Se questi incentivi rappresentano un input verso l’ammodernamento “dall’esterno” delle realtà produttive italiane, vi sono nondimeno altri strumenti che, per contro, tendono verso un ammodernamento “dall’interno”: il riferimento è, tra tutti, allo strumento denominato “Fondo Nuove Competenze”, espressamente volto a “realizzare specifiche intese di rimodulazione dell’orario di lavoro per mutate esigenze organizzative e produttive dell’impresa ovvero per favorire percorsi di ricollocazione dei lavoratori” mediante la conversione di parte dell’orario di lavoro di quest’ultimi in corsi di formazione di qualsiasi genere (cfr. art. 88, comma 1, d.l. n. 34/2020).

Tale strumento, operativo sin dalla metà del 2020 (e, in base agli attuali rumors, utilizzabile anche nel 2021), ha fatto registrare sinora 4,3 milioni di ore di lavoro convertite in formazione, con il coinvolgimento di circa 50.000 lavoratori.

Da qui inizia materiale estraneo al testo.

-- ==== Sys2Proof/Machine/Drive.lean ====
section
/-!
DEFINITION. The drive pipeline, the compositor's tile and the latch loader (chapters 04 and 06, R282 to R288): the
calibration words, the fault map, the stages of R104, class choice, and the three commands that finish a tile.
-/

namespace Sys2Proof.Machine

/-! ### Calibration words and the fault map -/

/-- The binning word of a pixel (R440). -/
def binWord (s : State) (p : Nat) : Nat := mapGet (fun _ => binDefault) s.mram.binning p

/-- R441: the check word of a binning tile of `binDefault`. -/
def binCheckDefault : Nat := 719541355

/-- R441: the check word of a binning tile in the binning check array. -/
def binCheck (s : State) (t : Nat) : Nat := mapGet (fun _ => binCheckDefault) s.mram.binCheck t

/-- R102, R442: the calibration word of a binning word and an AGE. -/
def calFromBin (w age : Nat) : Nat :=
  bits w 31 20 * 2 ^ 20 + age * 4096 + bits w 19 16 * 256 + bits w 15 13 * 32 + bits w 12 10 * 4 + (w % 2) * 2

/-- Index of pixel `i` of tile `t`. -/
def tilePixelIndex (t i : Nat) : Nat := pixelOf (tilePixel t i).1 (tilePixel t i).2

/-- AGE of a pixel in the aging map. -/
def ageOf (s : State) (p : Nat) : Nat := field (bytesLE 8 (mapGet (fun _ => agingWord) s.mram.aging (p / 7))) (p % 7) 1

/-- R442: whether a binning tile passes its CRC-32C. -/
def binSound (s : State) (t : Nat) : Bool :=
  binCheck s t == crc32c ((List.range 256).flatMap (fun i => bytesLE 4 (binWord s (tilePixelIndex t i))))

/-- R442, R444: the 256 calibration words of a tile, from its binning words or, for a fallback tile, from the medians of the field record. -/
def mirrorWords (s : State) (t : Nat) : List Nat :=
  if s.cal.fallback.getLsbD t then
    let r := vget (fieldRecords s) State.fieldRecordReset (tileField t)
    (List.range 256).map (fun i => 2048 * 2 ^ 20 + ageOf s (tilePixelIndex t i) * 4096 + r.tccMed * 256 + r.chrMed * 32 + r.vfbMed * 4)
  else (List.range 256).map (fun i => let p := tilePixelIndex t i; calFromBin (binWord s p) (ageOf s p))

/-- A mirror tile written with its check word (R283). -/
def writeMirror (s : State) (t : Nat) : State :=
  let d := (mirrorWords s t).flatMap (bytesLE 4)
  writeTile s (.mirror t) d (crc32c d)

/-- R283: the check word of a mirror tile generated over its bytes as they stand. -/
def checkMirror (s : State) (t : Nat) : State := storeBytes s (TileRef.mirror t).side (bytesLE 4 (crc32c (tileData s (.mirror t))))

/-- The calibration word of pixel `i` of tile `t` in the mirror. -/
def calWord (s : State) (t i : Nat) : Nat := natLE (loadBytes s (mirrorBase + t * 1024 + 4 * i) 4)

/-- The fault map's channel (R150). -/
def faultMap (s : State) : Option Channel := s.channel (s.reg Reg.diagMapHandle)

/-- The fault-map code of pixel `i` of tile `t`; 0x1 where there is no map yet, 0x0 in a poisoned word (R152, R153). -/
def faultCode (s : State) (t i : Nat) : Nat :=
  match faultMap s with
  | none => 1
  | some c =>
    if chanPoisoned s c (t * 128 + i / 2) 1 then 0
    else
      let b := (chanBytes s c (t * 128 + i / 2) 1).headD 0
      if i % 2 = 0 then b.toNat % 16 else b.toNat / 16

/-- A fault-map code written; the other 15 codes of a poisoned word read 0x0 after it. -/
def setFaultCode (s : State) (t i code : Nat) : State :=
  match faultMap s with
  | none => s
  | some c =>
    let o := t * 128 + i / 2
    let b := ((chanRead s c o 1).headD 0).toNat
    chanModify s c o [BitVec.ofNat 8 (if i % 2 = 0 then (b / 16) * 16 + code % 16 else (code % 16) * 16 + b % 16)]

/-- Tile and place within the tile of a pixel index. -/
def pixelTile (p : Nat) : Nat := tileOf (p % 2048) (p / 2048)
/-- Place of a pixel within its tile. -/
def pixelPlace (p : Nat) : Nat := (p / 2048 % 16) * 16 + p % 16

/-- The fault-map code of a pixel. -/
def pixelCode (s : State) (p : Nat) : Nat := faultCode s (pixelTile p) (pixelPlace p)

/-- Codes that isolate (R150). -/
def codeIsolated (c : Nat) : Bool := [8, 9, 10, 11, 12, 14, 15].contains c

/-- The sinks whose cluster a twin lights, from its order on. -/
def twinnedSink (s : State) (k : Nat) : Bool := s.lamp.twins.any (fun t => t.sink == k)

/-- Whether a code fails a pixel: bit 3, but for 0xD on a cluster for which a twin is ordered, whose words the first frame
computed with the twin already holds (R162, R165; DEDUCED, log 37). -/
def codeFails (s : State) (p code : Nat) : Bool :=
  decide (8 ≤ code) && !(code == 0xD && twinnedSink s (sinkOf (p % 2048) (p / 2048)))

/-- R109: whether a pixel is failed: FDEF, or a failing code. -/
def failedAt (s : State) (t i : Nat) : Bool := bitAt (calWord s t i) 1 || codeFails s (tilePixelIndex t i) (faultCode s t i)

/-- R109 for a pixel whose calibration word is not read, by its fault-map code; its FDEF stands in the map as code 0xE (R153). -/
def pixelFailed (s : State) (p : Nat) : Bool := codeFails s p (pixelCode s p)

/-- The row and column neighbours of a pixel on the array with the direction from the pixel to them: 0 N, 1 E, 2 S, 3 W. -/
def pixelNeighbours (p : Nat) : List (Nat × Nat) :=
  let x := p % 2048
  let y := p / 2048
  (if y = 0 then [] else [(0, p - 2048)]) ++ (if x = 2047 then [] else [(1, p + 1)]) ++
  (if y = 511 then [] else [(2, p + 2048)]) ++ (if x = 0 then [] else [(3, p - 1)])

/-- R119: the tiles that change with a pixel's failure: its own, and the adjacent ones that hold a neighbour. -/
def failureTiles (p : Nat) : TileSet := tileSet (pixelTile p :: (pixelNeighbours p).map (fun q => pixelTile q.2))

/-- R119: the adjacent tiles that hold neighbours of the failed pixels of a tile. -/
def adjacentOfFailed (s : State) (t : Nat) : TileSet :=
  ((List.range 256).filter (fun i => (i % 16 = 0 ∨ i % 16 = 15 ∨ i < 16 ∨ 240 ≤ i) && pixelFailed s (tilePixelIndex t i))).foldl
    (fun acc i => acc ||| failureTiles (tilePixelIndex t i)) 0

/-- R509: whether the CRC-16 of a fault-list entry is sound; an entry that is not is skipped. -/
def entrySound (e : Nat × Nat) : Bool := crc16 (bytesLE 6 e.2) == e.2 / 2 ^ 48

/-- The code that the Ledger's fault list holds for a pixel or a sink (R509). -/
def listedCode (s : State) (sink : Bool) (u : Nat) : Option Nat :=
  (s.mram.ledger.faults.find? (fun e => e.2 % 2 ^ 24 == u && bitAt e.2 31 == sink && entrySound e)).map (fun e => bits e.2 27 24)

/-- R152, R153, R159: the code that the stock fault policy restores for a pixel: an isolated code holds whatever its sink's, a dead sink's 0xD
stands over a driven code, and over its sink's 0x4 the pixel's own (DESIGN CHOICE, log 206). -/
def restoredCode (s : State) (p : Nat) : Nat :=
  let k := sinkOf (p % 2048) (p / 2048)
  let own := listedCode s false p
  if (binWord s p) % 2 = 1 ∧ !(s.cal.fallback.getLsbD (pixelTile p)) then 0xE
  else if own.any codeIsolated then own.getD 1
  else if s.lamp.twins.any (fun t => t.switched && t.sink == k) then 5
  else match listedCode s true k, own with
    | some 0xD, _ => 0xD
    | _, some c => c
    | some c, none => c
    | none, none => 1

Ciò detto, l’alternativa che si prospetta per i datori di lavoro durante il 2021 è, ancora una volta, tra il mantenere immutata la propria forza lavoro, oppure cambiarla a seconda di quelle che sono – e saranno – le mutevoli esigenze del mercato. Si tratta di un’alternativa non semplice, poiché i bonus citati ed il Fondo Competenze sono entrambi soggetti a particolari condizioni (ad es.: la fruizione dell’incentivo “Under 36” impedisce di procedere, nei nove mesi successivi alla fruizione, a licenziamenti per giustificato motivo oggettivo e/o collettivi; d’altro canto, l’operatività del Fondo Nuove Competenze è condizionata al previo raggiungimento di un accordo sindacale).

Chiaro, poi, che dietro tale alternativa si cela la secolare sfida tra insider ed outsider del mondo del lavoro, tutt’altro che certa o prevedibile. A fare da arbitro in questa contesa saranno senz’altro le aziende, con le opzioni messe a loro disposizione; ma il terreno di gioco è quello disegnato dal Legislatore.